Impossible n'est pas Jésuite
Nous étions suivis et tenus. A défaut, nous étions retenus. Avez-vous déjà essayé de suivre quelqu'un et de le tenir en même temps ? Cela paraît impossible. Pas pour un Jésuite. Impossible n'est pas jésuite.
Il y avait de quoi se trouver mal à l'aise devant ce "Père profès", nu sous sa soutane noire (On a jamais vraiment vérifié), et dont les ancêtres avaient converti les indiens, des rives de l'Ashuapmushuan, dans le nord canadien, là où l'on guette l'orignal, jusqu'au fond de la forêt tropicale paraguayenne. On pouvait se dire qu'ils en avaient vu d'autres, et de plus féroces.
Que pouvions-nous faire, nous autres, pauvres innocents qui chantions encore "A la claire fontaine" ? Face à tant de scolasticat, nous étions plutôt chocolat. La faiblesse de notre esprit et l'incertitude de notre règle morale ne pouvaient qu'inspirer la sévérité à ces âmes rugueuses, déterminées et persuadées que nous étions constamment la proie du Diable. Elles nous jugeaient, par conséquent, capables de graves méfaits et d'inexpiables péchés.
Certes, nous étions traités avec énormément de sérieux, mais aurions préféré un peu plus de décontraction, tant la discipline qu'il nous fallait subir pour en payer le prix était rigoureuse.

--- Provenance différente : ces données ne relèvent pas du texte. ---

/-- STA, STX, STY and STZ, every addressing mode (R223 to R226): the bytes stored, where, and nothing
else. -/
def Obligations.StoresWriteOnlyTheirOperand : Prop :=
  ∀ (i : Instr) (r : StoreReg) (m : MemMode) (s : State), i.shape = .store r m →
    let w := match r with | .a | .zero => s.wm | .x | .y => s.wx
    let v := match r with | .a => s.acc s.wm | .x => s.xe | .y => s.ye | .zero => 0
    let ea := s.effective m
    ∃ t, exec i s = .next t ∧ t.bus = ea.bus.writeW w ea.loc v ∧ StoresBytes w ea.loc v s t ∧
      t.p = s.p ∧ Finishes i m.len s t ∧ KeepsFieldsBut [.pc, .cycles] s t ∧
      KeepsMemoryBut (ea.loc.span w.bytes) s t

/-- TAX, TAY, TXA, TYA, TXY, TYX and TSX (R227 to R233): the width is the destination's. -/
def Obligations.TransfersTakeTheDestinationWidth : Prop :=
  ∀ s : State,
    (∃ t, exec .tax s = .next t ∧ t.x.toNat = s.c.toNat % 2 ^ s.wx.bits ∧ SetsNZ s.wx t.x t ∧
      RegisterOnly .tax [.x] [.n, .z] s t) ∧
    (∃ t, exec .tay s = .next t ∧ t.y.toNat = s.c.toNat % 2 ^ s.wx.bits ∧ SetsNZ s.wx t.y t ∧
      RegisterOnly .tay [.y] [.n, .z] s t) ∧
    (∃ t, exec .txa s = .next t ∧ SetsAcc s.wm s.xe s t ∧ SetsNZ s.wm (t.acc s.wm) t ∧
      RegisterOnly .txa [.c] [.n, .z] s t) ∧
    (∃ t, exec .tya s = .next t ∧ SetsAcc s.wm s.ye s t ∧ SetsNZ s.wm (t.acc s.wm) t ∧
      RegisterOnly .tya [.c] [.n, .z] s t) ∧
    (∃ t, exec .txy s = .next t ∧ t.y = s.xe ∧ SetsNZ s.wx t.y t ∧
      RegisterOnly .txy [.y] [.n, .z] s t) ∧
    (∃ t, exec .tyx s = .next t ∧ t.x = s.ye ∧ SetsNZ s.wx t.x t ∧
      RegisterOnly .tyx [.x] [.n, .z] s t) ∧
    (∃ t, exec .tsx s = .next t ∧ t.x.toNat = s.sp.toNat % 2 ^ s.wx.bits ∧ SetsNZ s.wx t.x t ∧
      RegisterOnly .tsx [.x] [.n, .z] s t)

/-- TXS, TCS, TSC, TCD, TDC and XBA (R234 to R239): all 16 bits whatever the widths, page 1 for S in
emulation mode, and no flag from a transfer into S. -/
def Obligations.FullWidthTransfers : Prop :=
  ∀ s : State,
    (∃ t, exec .txs s = .next t ∧
      t.sp.toNat = (if s.e then 0x100 + (lowByte s.xe).toNat else s.xe.toNat) ∧
      RegisterOnly .txs [.sp] [] s t) ∧
    (∃ t, exec .tcs s = .next t ∧ t.sp.toNat = (if s.e then 0x100 + s.a.toNat else s.c.toNat) ∧
      RegisterOnly .tcs [.sp] [] s t) ∧
    (∃ t, exec .tsc s = .next t ∧ t.c = s.sp ∧ SetsNZ .w16 s.sp t ∧
      RegisterOnly .tsc [.c] [.n, .z] s t) ∧
    (∃ t, exec .tcd s = .next t ∧ t.d = s.c ∧ SetsNZ .w16 s.c t ∧
      RegisterOnly .tcd [.d] [.n, .z] s t) ∧
    (∃ t, exec .tdc s = .next t ∧ t.c = s.d ∧ SetsNZ .w16 s.d t ∧
      RegisterOnly .tdc [.c] [.n, .z] s t) ∧
    (∃ t, exec .xba s = .next t ∧ t.a = s.b ∧ t.b = s.a ∧ t.flag .n = s.b.getLsbD 7 ∧
      t.flag .z = decide (s.b = 0) ∧ RegisterOnly .xba [.c] [.n, .z] s t)

/-- One call of MVN or MVP (R240, R241): one byte, the index steps, the count, and the program address
that stays until the count runs out. -/
def Obligations.BlockMoveMovesOneByte : Prop :=
  ∀ (dd ss : Byte) (s : State) (i : Instr), i = .mvn dd ss ∨ i = .mvp dd ss →
    let r := s.bus.readByte (mkAddress ss s.xe)
    let moved : Word → Word := fun v => if i = .mvn dd ss then v + 1 else v - 1
    ∃ t, exec i s = .next t ∧ t.dbr = dd ∧ t.bus = r.bus.storeByte (mkAddress dd s.ye) r.val ∧
      t.x = s.wx.trunc (moved s.xe) ∧ t.y = s.wx.trunc (moved s.ye) ∧ t.c = s.c - 1 ∧
      t.pc = (if t.c = 0xFFFF then s.pc + 3 else s.pc) ∧ t.cycles = s.cycles + i.cost s ∧
      t.p = s.p ∧ KeepsFieldsBut [.c, .x, .y, .dbr, .pc, .cycles] s t ∧
      KeepsMemoryBut [mkAddress dd s.ye] s t

/-- A block move runs to its end: after `C + 1` calls, the program address at the move for each of
them, C is 0xFFFF, the indexes have moved by `C + 1` at their width, the program address is past the
instruction and 7 cycles have gone by for each byte; no byte outside the destination bank changes. -/
def Obligations.BlockMoveRunsToItsEnd : Prop :=
  ∀ (dd ss : Byte) (s : State) (i : Instr), i = .mvn dd ss ∨ i = .mvp dd ss →
    let moved : Word → Word := fun v => if i = .mvn dd ss then v + (s.c + 1) else v - (s.c + 1)
    (∀ n ≤ s.c.toNat, ∃ u, execTimes n i s = .next u ∧ u.pc = s.pc ∧ u.pbr = s.pbr) ∧
    ∃ t, execTimes (s.c.toNat + 1) i s = .next t ∧ t.c = 0xFFFF ∧
      t.x = s.wx.trunc (moved s.xe) ∧ t.y = s.wx.trunc (moved s.ye) ∧ t.dbr = dd ∧
      t.pc = s.pc + 3 ∧ t.cycles = s.cycles + 7 * (s.c.toNat + 1) ∧ t.p = s.p ∧
      KeepsFieldsBut [.c, .x, .y, .dbr, .pc, .cycles] s t ∧
      ∀ a, bankOf a ≠ dd → t.bus.peek a = s.bus.peek a

/-! ### Arithmetic and logic -/

/-- ADC, every addressing mode (43_arith_logic.md R260): the rule's own sum, binary or decimal, on every
operand. -/
def Obligations.AdcFollowsItsRule : Prop :=
  ∀ (i : Instr) (o : Operand) (s : State), i.shape = .acc .adc o →
    let w := s.wm
    let l := s.load w o
    let r := adcRule w.bits (s.flag .d) (s.acc w).toNat l.value.toNat (if s.flag .c then 1 else 0)
    ∃ t v, exec i s = .next t ∧ ((BitVec.toNat v : Nat) : Int) = r.value ∧ SetsAcc w v s t ∧
      SetsNZ w v t ∧ t.flag .v = r.overflow ∧ t.flag .c = r.carry ∧ t.bus = l.bus ∧
      Finishes i (o.len w) s t ∧ KeepsFieldsBut [.c, .pc, .cycles] s t ∧
      KeepsFlagsBut [.n, .v, .z, .c] s t ∧ KeepsMemory s t

/-- SBC, every addressing mode (R261): the rule's own sum with the ones' complement of the operand,
binary or decimal, on every operand. -/
def Obligations.SbcFollowsItsRule : Prop :=
  ∀ (i : Instr) (o : Operand) (s : State), i.shape = .acc .sbc o →
    let w := s.wm
    let l := s.load w o
    let r := sbcRule w.bits (s.flag .d) (s.acc w).toNat (2 ^ w.bits - 1 - l.value.toNat)
      (if s.flag .c then 1 else 0)
    ∃ t v, exec i s = .next t ∧ ((BitVec.toNat v : Nat) : Int) = r.value ∧ SetsAcc w v s t ∧
      SetsNZ w v t ∧ t.flag .v = r.overflow ∧ t.flag .c = r.carry ∧ t.bus = l.bus ∧
      Finishes i (o.len w) s t ∧ KeepsFieldsBut [.c, .pc, .cycles] s t ∧
      KeepsFlagsBut [.n, .v, .z, .c] s t ∧ KeepsMemory s t

/-- Decimal mode is decimal arithmetic: on operands whose digits are 0 to 9, ADC and SBC give the sum and
the difference of the numbers they stand for, with carry and borrow, again in digits 0 to 9. -/
def Obligations.DecimalModeIsDecimalArithmetic : Prop :=
  ∀ (i : Instr) (o : Operand) (s : State), s.flag .d = true →
    let w := s.wm
    let b := (s.load w o).value
    let carry := if s.flag .c then 1 else 0
    isDecimal (s.acc w) → isDecimal b →
    (i.shape = .acc .adc o → ∃ t, exec i s = .next t ∧ isDecimal (t.acc w) ∧
      decimalValue (t.acc w) + (if t.flag .c then 10 ^ w.digits else 0)
        = decimalValue (s.acc w) + decimalValue b + carry) ∧
    (i.shape = .acc .sbc o → ∃ t, exec i s = .next t ∧ isDecimal (t.acc w) ∧
      decimalValue (t.acc w) + decimalValue b + (1 - carry)
        = decimalValue (s.acc w) + (if t.flag .c then 0 else 10 ^ w.digits))

/-- CMP, CPX and CPY, every addressing mode (R262 to R264): an unsigned comparison and the sign and
zero of the difference; no register is written. -/
def Obligations.ComparesSetOnlyFlags : Prop :=
  ∀ (i : Instr) (r : CompareReg) (o : Operand) (s : State), i.shape = .compare r o →
    let w := match r with | .a => s.wm | .x | .y => s.wx
    let a := match r with | .a => s.acc s.wm | .x => s.xe | .y => s.ye
    let l := s.load w o
    ∃ t, exec i s = .next t ∧ t.flag .c = decide (l.value.toNat ≤ a.toNat) ∧
      SetsNZ w (a - l.value) t ∧ t.bus = l.bus ∧ Finishes i (o.len w) s t ∧
      KeepsFieldsBut [.pc, .cycles] s t ∧ KeepsFlagsBut [.n, .z, .c] s t ∧ KeepsMemory s t

/-- AND, ORA and EOR, every addressing mode (R265 to R267). -/
def Obligations.LogicOperatesBitwise : Prop :=
  ∀ (i : Instr) (op : AccOp) (o : Operand) (s : State), i.shape = .acc op o →
    op = .and ∨ op = .ora ∨ op = .eor →
    let w := s.wm
    let l := s.load w o
    let v := match op with
      | .ora => s.acc w ||| l.value
      | .eor => s.acc w ^^^ l.value
      | .and | .lda | .adc | .sbc => s.acc w &&& l.value
    ∃ t, exec i s = .next t ∧ SetsAcc w v s t ∧ SetsNZ w v t ∧ t.bus = l.bus ∧
      Finishes i (o.len w) s t ∧ KeepsFieldsBut [.c, .pc, .cycles] s t ∧
      KeepsFlagsBut [.n, .z] s t ∧ KeepsMemory s t

/-- BIT, every addressing mode (R268): N and V from the operand's top bits in the memory forms only. -/
def Obligations.BitTestsTheOperand : Prop :=
  ∀ (i : Instr) (o : Operand) (s : State), i.shape = .bit o →
    let w := s.wm
    let l := s.load w o
    ∃ t, exec i s = .next t ∧ t.flag .z = decide (s.acc w &&& l.value = 0) ∧
      (match o with
        | .imm _ => KeepsFlagsBut [.z] s t
        | .mem _ => t.flag .n = l.value.getLsbD (w.bits - 1) ∧
            t.flag .v = l.value.getLsbD (w.bits - 2) ∧ KeepsFlagsBut [.n, .v, .z] s t) ∧
      t.bus = l.bus ∧ Finishes i (o.len w) s t ∧ KeepsFieldsBut [.pc, .cycles] s t ∧
      KeepsMemory s t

Cependant, nous ne vivions pas dans la crainte de châtiments corporels. Le jésuite ne fait pas dans l'éducation anglaise, et la fessée n'a pas cours chez lui. D'ailleurs, voir un cul est déjà un péché. Non, le danger, pour nous, était beaucoup plus sournois.

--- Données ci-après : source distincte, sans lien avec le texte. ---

-- ==== Sys2Proof/Laws/State.lean ====
section
/-! SUPPORT. Each field of the state after each named update, true by definition (or by cases on a width). -/

namespace Sys2Proof.Machine.State

variable (s : State)

/-! ### setFlag -/

@[simp] theorem setFlag_c (f : Flag) (b : Bool) : (s.setFlag f b).c = s.c := rfl
@[simp] theorem setFlag_x (f : Flag) (b : Bool) : (s.setFlag f b).x = s.x := rfl
@[simp] theorem setFlag_y (f : Flag) (b : Bool) : (s.setFlag f b).y = s.y := rfl
@[simp] theorem setFlag_d (f : Flag) (b : Bool) : (s.setFlag f b).d = s.d := rfl
@[simp] theorem setFlag_sp (f : Flag) (b : Bool) : (s.setFlag f b).sp = s.sp := rfl
@[simp] theorem setFlag_dbr (f : Flag) (b : Bool) : (s.setFlag f b).dbr = s.dbr := rfl
@[simp] theorem setFlag_pbr (f : Flag) (b : Bool) : (s.setFlag f b).pbr = s.pbr := rfl
@[simp] theorem setFlag_pc (f : Flag) (b : Bool) : (s.setFlag f b).pc = s.pc := rfl
@[simp] theorem setFlag_p (f : Flag) (b : Bool) : (s.setFlag f b).p = putFlag f b s.p := rfl
@[simp] theorem setFlag_e (f : Flag) (b : Bool) : (s.setFlag f b).e = s.e := rfl
@[simp] theorem setFlag_cycles (f : Flag) (b : Bool) : (s.setFlag f b).cycles = s.cycles := rfl
@[simp] theorem setFlag_res (f : Flag) (b : Bool) : (s.setFlag f b).res = s.res := rfl
@[simp] theorem setFlag_rdy (f : Flag) (b : Bool) : (s.setFlag f b).rdy = s.rdy := rfl
@[simp] theorem setFlag_run (f : Flag) (b : Bool) : (s.setFlag f b).run = s.run := rfl
@[simp] theorem setFlag_bus (f : Flag) (b : Bool) : (s.setFlag f b).bus = s.bus := rfl
@[simp] theorem setFlag_cfg (f : Flag) (b : Bool) : (s.setFlag f b).cfg = s.cfg := rfl

/-! ### setNZ -/

@[simp] theorem setNZ_c (w : Width) (v : Word) : (s.setNZ w v).c = s.c := rfl
@[simp] theorem setNZ_x (w : Width) (v : Word) : (s.setNZ w v).x = s.x := rfl
@[simp] theorem setNZ_y (w : Width) (v : Word) : (s.setNZ w v).y = s.y := rfl
@[simp] theorem setNZ_d (w : Width) (v : Word) : (s.setNZ w v).d = s.d := rfl
@[simp] theorem setNZ_sp (w : Width) (v : Word) : (s.setNZ w v).sp = s.sp := rfl
@[simp] theorem setNZ_dbr (w : Width) (v : Word) : (s.setNZ w v).dbr = s.dbr := rfl
@[simp] theorem setNZ_pbr (w : Width) (v : Word) : (s.setNZ w v).pbr = s.pbr := rfl
@[simp] theorem setNZ_pc (w : Width) (v : Word) : (s.setNZ w v).pc = s.pc := rfl
@[simp] theorem setNZ_p (w : Width) (v : Word) : (s.setNZ w v).p = putNZ w v s.p := rfl
@[simp] theorem setNZ_e (w : Width) (v : Word) : (s.setNZ w v).e = s.e := rfl
@[simp] theorem setNZ_cycles (w : Width) (v : Word) : (s.setNZ w v).cycles = s.cycles := rfl
@[simp] theorem setNZ_res (w : Width) (v : Word) : (s.setNZ w v).res = s.res := rfl
@[simp] theorem setNZ_rdy (w : Width) (v : Word) : (s.setNZ w v).rdy = s.rdy := rfl
@[simp] theorem setNZ_run (w : Width) (v : Word) : (s.setNZ w v).run = s.run := rfl
@[simp] theorem setNZ_bus (w : Width) (v : Word) : (s.setNZ w v).bus = s.bus := rfl
@[simp] theorem setNZ_cfg (w : Width) (v : Word) : (s.setNZ w v).cfg = s.cfg := rfl

/-! ### setAcc -/

@[simp] theorem setAcc_c (w : Width) (v : Word) : (s.setAcc w v).c = s.accWith w v := rfl
@[simp] theorem setAcc_x (w : Width) (v : Word) : (s.setAcc w v).x = s.x := rfl
@[simp] theorem setAcc_y (w : Width) (v : Word) : (s.setAcc w v).y = s.y := rfl
@[simp] theorem setAcc_d (w : Width) (v : Word) : (s.setAcc w v).d = s.d := rfl
@[simp] theorem setAcc_sp (w : Width) (v : Word) : (s.setAcc w v).sp = s.sp := rfl
@[simp] theorem setAcc_dbr (w : Width) (v : Word) : (s.setAcc w v).dbr = s.dbr := rfl
@[simp] theorem setAcc_pbr (w : Width) (v : Word) : (s.setAcc w v).pbr = s.pbr := rfl
@[simp] theorem setAcc_pc (w : Width) (v : Word) : (s.setAcc w v).pc = s.pc := rfl
@[simp] theorem setAcc_p (w : Width) (v : Word) : (s.setAcc w v).p = s.p := rfl
@[simp] theorem setAcc_e (w : Width) (v : Word) : (s.setAcc w v).e = s.e := rfl
@[simp] theorem setAcc_cycles (w : Width) (v : Word) : (s.setAcc w v).cycles = s.cycles := rfl
@[simp] theorem setAcc_res (w : Width) (v : Word) : (s.setAcc w v).res = s.res := rfl
@[simp] theorem setAcc_rdy (w : Width) (v : Word) : (s.setAcc w v).rdy = s.rdy := rfl
@[simp] theorem setAcc_run (w : Width) (v : Word) : (s.setAcc w v).run = s.run := rfl
@[simp] theorem setAcc_bus (w : Width) (v : Word) : (s.setAcc w v).bus = s.bus := rfl
@[simp] theorem setAcc_cfg (w : Width) (v : Word) : (s.setAcc w v).cfg = s.cfg := rfl

/-! ### setX -/

@[simp] theorem setX_c (w : Width) (v : Word) : (s.setX w v).c = s.c := rfl
@[simp] theorem setX_x (w : Width) (v : Word) : (s.setX w v).x = w.trunc v := rfl
@[simp] theorem setX_y (w : Width) (v : Word) : (s.setX w v).y = s.y := rfl
@[simp] theorem setX_d (w : Width) (v : Word) : (s.setX w v).d = s.d := rfl
@[simp] theorem setX_sp (w : Width) (v : Word) : (s.setX w v).sp = s.sp := rfl
@[simp] theorem setX_dbr (w : Width) (v : Word) : (s.setX w v).dbr = s.dbr := rfl
@[simp] theorem setX_pbr (w : Width) (v : Word) : (s.setX w v).pbr = s.pbr := rfl
@[simp] theorem setX_pc (w : Width) (v : Word) : (s.setX w v).pc = s.pc := rfl
@[simp] theorem setX_p (w : Width) (v : Word) : (s.setX w v).p = s.p := rfl
@[simp] theorem setX_e (w : Width) (v : Word) : (s.setX w v).e = s.e := rfl
@[simp] theorem setX_cycles (w : Width) (v : Word) : (s.setX w v).cycles = s.cycles := rfl
@[simp] theorem setX_res (w : Width) (v : Word) : (s.setX w v).res = s.res := rfl
@[simp] theorem setX_rdy (w : Width) (v : Word) : (s.setX w v).rdy = s.rdy := rfl
@[simp] theorem setX_run (w : Width) (v : Word) : (s.setX w v).run = s.run := rfl
@[simp] theorem setX_bus (w : Width) (v : Word) : (s.setX w v).bus = s.bus := rfl
@[simp] theorem setX_cfg (w : Width) (v : Word) : (s.setX w v).cfg = s.cfg := rfl

/-! ### setY -/

@[simp] theorem setY_c (w : Width) (v : Word) : (s.setY w v).c = s.c := rfl
@[simp] theorem setY_x (w : Width) (v : Word) : (s.setY w v).x = s.x := rfl
@[simp] theorem setY_y (w : Width) (v : Word) : (s.setY w v).y = w.trunc v := rfl
@[simp] theorem setY_d (w : Width) (v : Word) : (s.setY w v).d = s.d := rfl
@[simp] theorem setY_sp (w : Width) (v : Word) : (s.setY w v).sp = s.sp := rfl
@[simp] theorem setY_dbr (w : Width) (v : Word) : (s.setY w v).dbr = s.dbr := rfl
@[simp] theorem setY_pbr (w : Width) (v : Word) : (s.setY w v).pbr = s.pbr := rfl
@[simp] theorem setY_pc (w : Width) (v : Word) : (s.setY w v).pc = s.pc := rfl
@[simp] theorem setY_p (w : Width) (v : Word) : (s.setY w v).p = s.p := rfl
@[simp] theorem setY_e (w : Width) (v : Word) : (s.setY w v).e = s.e := rfl
@[simp] theorem setY_cycles (w : Width) (v : Word) : (s.setY w v).cycles = s.cycles := rfl
@[simp] theorem setY_res (w : Width) (v : Word) : (s.setY w v).res = s.res := rfl
@[simp] theorem setY_rdy (w : Width) (v : Word) : (s.setY w v).rdy = s.rdy := rfl
@[simp] theorem setY_run (w : Width) (v : Word) : (s.setY w v).run = s.run := rfl
@[simp] theorem setY_bus (w : Width) (v : Word) : (s.setY w v).bus = s.bus := rfl
@[simp] theorem setY_cfg (w : Width) (v : Word) : (s.setY w v).cfg = s.cfg := rfl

En parfait missionnaire qu'il est, le Père jésuite évolue dans sa "tribu" de collégiens comme jadis ses aînés parmi les Hurons ou les Mocobies. Il sait depuis des siècles, et presque spontanément, se faire barbare avec les barbares. Son autorité a toujours dérivé de la confiance qu'il secrète de la façon la plus naturelle, comme une araignée, sa toile.